-- ==== Sys2Proof/Certificates/Slice0/Obligations.lean ====
section
/-! DEFINITION. The statements for the provers. OBLIGATIONS.json says which rules of spec/ each of them
formalises. -/

open Sys2Proof Sys2Proof.Machine Sys2Proof.Safety

/-! ### Words: fields, decoding, encoding -/

/-- R60, R64: bit 0 is the least significant, `op = w[15:12]`, `p = w[11:8]`, `imm8 = w[7:0]`. -/
def Obligations.CommandFieldsAreTheNamedBits : Prop :=
  ∀ w : CommandWord,
    (opField w).toNat = w.toNat / 4096 ∧
    (pinField w).val = w.toNat / 256 % 16 ∧
    (immField w).toNat = w.toNat % 256

/-- R63, R64, R68: words written out from the encoding table decode to their operations, and words that
R65 calls illegal do not. -/
def Obligations.WrittenOutWordsDecode : Prop :=
  decode (.host 0x1500) = .ok (.init 5) ∧
  decode (.host 0x2F00) = .ok (.start 15) ∧
  decode (.host 0x3000) = .ok (.stop 0) ∧
  decode (.host 0x45FF) = .ok (.setsp 5 255) ∧
  decode (.host 0x5500) = .ok (.getsp 5) ∧
  decode (.timer 1) = .ok .tick ∧
  decode (.host 0x0000) = .error (.reservedOp 0) ∧
  decode (.host 0x1501) = .error (.nonzeroImm 1)

/-- R68: the decoding procedure, and the encoding that inverts it, in the arithmetic of the word's value;
encode then decode is the identity, and decode then encode is the identity on legal words. -/
def Obligations.DecodingProcedureAndItsInverse : Prop :=
  (∀ w : CommandWord,
    (decode (.host w)).toOption =
      (let op := w.toNat / 4096
       let p : Pin := Fin.ofNat 16 (w.toNat / 256)
       let imm := w.toNat % 256
       if op = 1 ∧ imm = 0 then some (.init p)
       else if op = 2 ∧ imm = 0 then some (.start p)
       else if op = 3 ∧ imm = 0 then some (.stop p)
       else if op = 4 then some (.setsp p (BitVec.ofNat 8 imm))
       else if op = 5 ∧ imm = 0 then some (.getsp p)
       else none)) ∧
  (∀ (p : Pin) (v : Setpoint),
    encode (.init p) = .host (BitVec.ofNat 16 (0x1000 + 256 * p.val)) ∧
    encode (.start p) = .host (BitVec.ofNat 16 (0x2000 + 256 * p.val)) ∧
    encode (.stop p) = .host (BitVec.ofNat 16 (0x3000 + 256 * p.val)) ∧
    encode (.setsp p v) = .host (BitVec.ofNat 16 (0x4000 + 256 * p.val + v.toNat)) ∧
    encode (.getsp p) = .host (BitVec.ofNat 16 (0x5000 + 256 * p.val))) ∧
  (∀ i : Instr, decode (encode i) = .ok i) ∧
  (∀ (w : PortWord) (i : Instr), decode w = .ok i → encode i = w)

/-- R68: for every operation, with every operand, decoding its encoding gives it back. -/
def Obligations.DecodeOfEncodeIsTheInstruction : Prop :=
  ∀ i : Instr, decode (encode i) = .ok i

/-- R63: a word selects the row of the opcode table whose match it has under the row's mask, no other
row, and the event input at 1 is `TICK`. -/
def Obligations.MaskAndMatchSelectTheRow : Prop :=
  (∀ w : CommandWord,
    (w &&& 0xF0FF = 0x1000 ↔ ∃ p, decode (.host w) = .ok (.init p)) ∧
    (w &&& 0xF0FF = 0x2000 ↔ ∃ p, decode (.host w) = .ok (.start p)) ∧
    (w &&& 0xF0FF = 0x3000 ↔ ∃ p, decode (.host w) = .ok (.stop p)) ∧
    (w &&& 0xF000 = 0x4000 ↔ ∃ p v, decode (.host w) = .ok (.setsp p v)) ∧
    (w &&& 0xF0FF = 0x5000 ↔ ∃ p, decode (.host w) = .ok (.getsp p)) ∧
    decode (.host w) ≠ .ok .tick) ∧
  (∀ fire : BitVec 1, fire = 1 ↔ decode (.timer fire) = .ok .tick)

/-- R65: exactly the legal words decode, and a command word is illegal when its `op` is 0x0 or 0x6 to
0xF, or when its `op` is not 0x4 and its `imm8` is not 0. -/
def Obligations.ExactlyTheLegalWordsDecode : Prop :=
  (∀ w : PortWord, (∃ i, decode w = .ok i) ↔ WellFormed.legal w = true) ∧
  (∀ w : CommandWord, WellFormed.legalWord w = false ↔
    (w.toNat / 4096 = 0 ∨ 6 ≤ w.toNat / 4096 ∨ w.toNat / 4096 ≠ 4 ∧ w.toNat % 256 ≠ 0))

/-- R62, R176, R177, U10: a response is the status code in bits 9:8 above the data in bits 7:0; the
codes are 0, 1 and 2, so code 3 is never produced. -/
def Obligations.ResponseBits : Prop :=
  ∀ d : BitVec 8,
    (Response.word ⟨.ok, d⟩).toNat = d.toNat ∧
    (Response.word ⟨.gpioConfigFailed, d⟩).toNat = 256 + d.toNat ∧
    (Response.word ⟨.illegalCommand, d⟩).toNat = 512 + d.toNat ∧
    ∀ r : Response, (r.word.toNat / 256 ≠ 3)

/-! ### One step -/

/-- R68, R165: `rst_n` high, SEQ idle, no expiry pending, a legal word presented: the step takes the word
from the port and runs the instruction it decodes to. -/
def Obligations.StepRunsThePresentedInstruction : Prop :=
  ∀ (s : State) (w : CommandWord) (i : Instr),
    s.rst = none → s.ph = .idle → s.fire = false → s.cmd = some w → decode (.host w) = .ok i →
    step s = exec i { s with cmd := none }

======

**Task**
Your answer must consist solely of the lines from the top of the entries above through the line containing "open Sys2Proof Sys2Proof.Machine", copied exactly, both ends included.

**Answer box**
-- ==== Sys2Proof/Certificates/Slice0/Obligations.lean ====
section
/-! DEFINITION. The statements for the provers. OBLIGATIONS.json says which rules of spec/ each of them
formalises. -/

open Sys2Proof Sys2Proof.Machine Sys2Proof.Safety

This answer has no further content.